Whenever a line carries the word "withPresence", pull it out of the entries.
::::::::
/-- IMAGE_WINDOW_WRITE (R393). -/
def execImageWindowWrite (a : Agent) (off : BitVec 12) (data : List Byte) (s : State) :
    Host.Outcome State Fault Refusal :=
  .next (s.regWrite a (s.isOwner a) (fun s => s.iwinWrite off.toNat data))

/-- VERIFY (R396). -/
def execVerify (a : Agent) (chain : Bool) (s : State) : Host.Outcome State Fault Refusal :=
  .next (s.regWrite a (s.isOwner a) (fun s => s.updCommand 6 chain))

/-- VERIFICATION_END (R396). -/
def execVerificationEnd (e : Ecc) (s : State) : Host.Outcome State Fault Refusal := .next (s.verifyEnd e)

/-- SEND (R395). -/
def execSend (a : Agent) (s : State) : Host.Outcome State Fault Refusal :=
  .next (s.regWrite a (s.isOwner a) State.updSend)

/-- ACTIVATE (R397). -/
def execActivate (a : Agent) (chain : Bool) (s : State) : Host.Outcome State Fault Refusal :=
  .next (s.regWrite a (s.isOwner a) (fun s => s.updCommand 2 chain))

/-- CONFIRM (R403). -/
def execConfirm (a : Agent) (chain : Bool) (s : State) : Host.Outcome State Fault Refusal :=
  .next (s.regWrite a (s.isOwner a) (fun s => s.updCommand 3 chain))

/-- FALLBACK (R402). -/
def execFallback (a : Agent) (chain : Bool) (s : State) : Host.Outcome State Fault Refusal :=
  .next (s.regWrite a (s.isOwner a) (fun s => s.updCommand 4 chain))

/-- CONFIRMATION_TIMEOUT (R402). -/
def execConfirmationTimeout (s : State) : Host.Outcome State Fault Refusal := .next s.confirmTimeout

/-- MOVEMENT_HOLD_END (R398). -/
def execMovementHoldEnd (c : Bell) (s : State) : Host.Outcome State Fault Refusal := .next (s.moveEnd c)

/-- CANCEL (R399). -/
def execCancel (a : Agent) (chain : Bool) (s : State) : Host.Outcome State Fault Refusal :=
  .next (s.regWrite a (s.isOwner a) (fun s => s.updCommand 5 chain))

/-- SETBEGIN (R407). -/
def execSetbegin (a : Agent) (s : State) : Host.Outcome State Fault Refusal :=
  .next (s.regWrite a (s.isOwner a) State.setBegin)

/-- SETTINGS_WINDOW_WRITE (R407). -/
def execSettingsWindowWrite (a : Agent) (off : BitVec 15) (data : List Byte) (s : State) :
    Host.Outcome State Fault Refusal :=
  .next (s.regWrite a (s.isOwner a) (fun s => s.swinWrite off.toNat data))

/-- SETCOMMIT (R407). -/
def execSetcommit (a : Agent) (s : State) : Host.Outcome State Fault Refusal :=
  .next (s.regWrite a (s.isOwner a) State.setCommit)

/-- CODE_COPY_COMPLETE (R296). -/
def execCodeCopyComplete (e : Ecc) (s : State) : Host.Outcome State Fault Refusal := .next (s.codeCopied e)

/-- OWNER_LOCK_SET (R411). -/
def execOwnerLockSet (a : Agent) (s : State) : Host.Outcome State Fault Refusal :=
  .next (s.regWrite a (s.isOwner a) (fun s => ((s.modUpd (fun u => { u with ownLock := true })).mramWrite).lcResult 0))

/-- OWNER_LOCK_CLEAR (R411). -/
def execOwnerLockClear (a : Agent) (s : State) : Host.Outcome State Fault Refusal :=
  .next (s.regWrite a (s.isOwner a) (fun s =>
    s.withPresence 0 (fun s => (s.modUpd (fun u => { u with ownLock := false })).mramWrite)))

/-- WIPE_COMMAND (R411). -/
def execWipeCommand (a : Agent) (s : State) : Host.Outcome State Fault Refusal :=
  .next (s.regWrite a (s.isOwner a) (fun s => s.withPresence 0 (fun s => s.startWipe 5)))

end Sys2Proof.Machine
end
::::::::
» TASK ANSWER:
    s.withPresence 0 (fun s => (s.modUpd (fun u => { u with ownLock := false })).mramWrite)))
  .next (s.regWrite a (s.isOwner a) (fun s => s.withPresence 0 (fun s => s.startWipe 5)))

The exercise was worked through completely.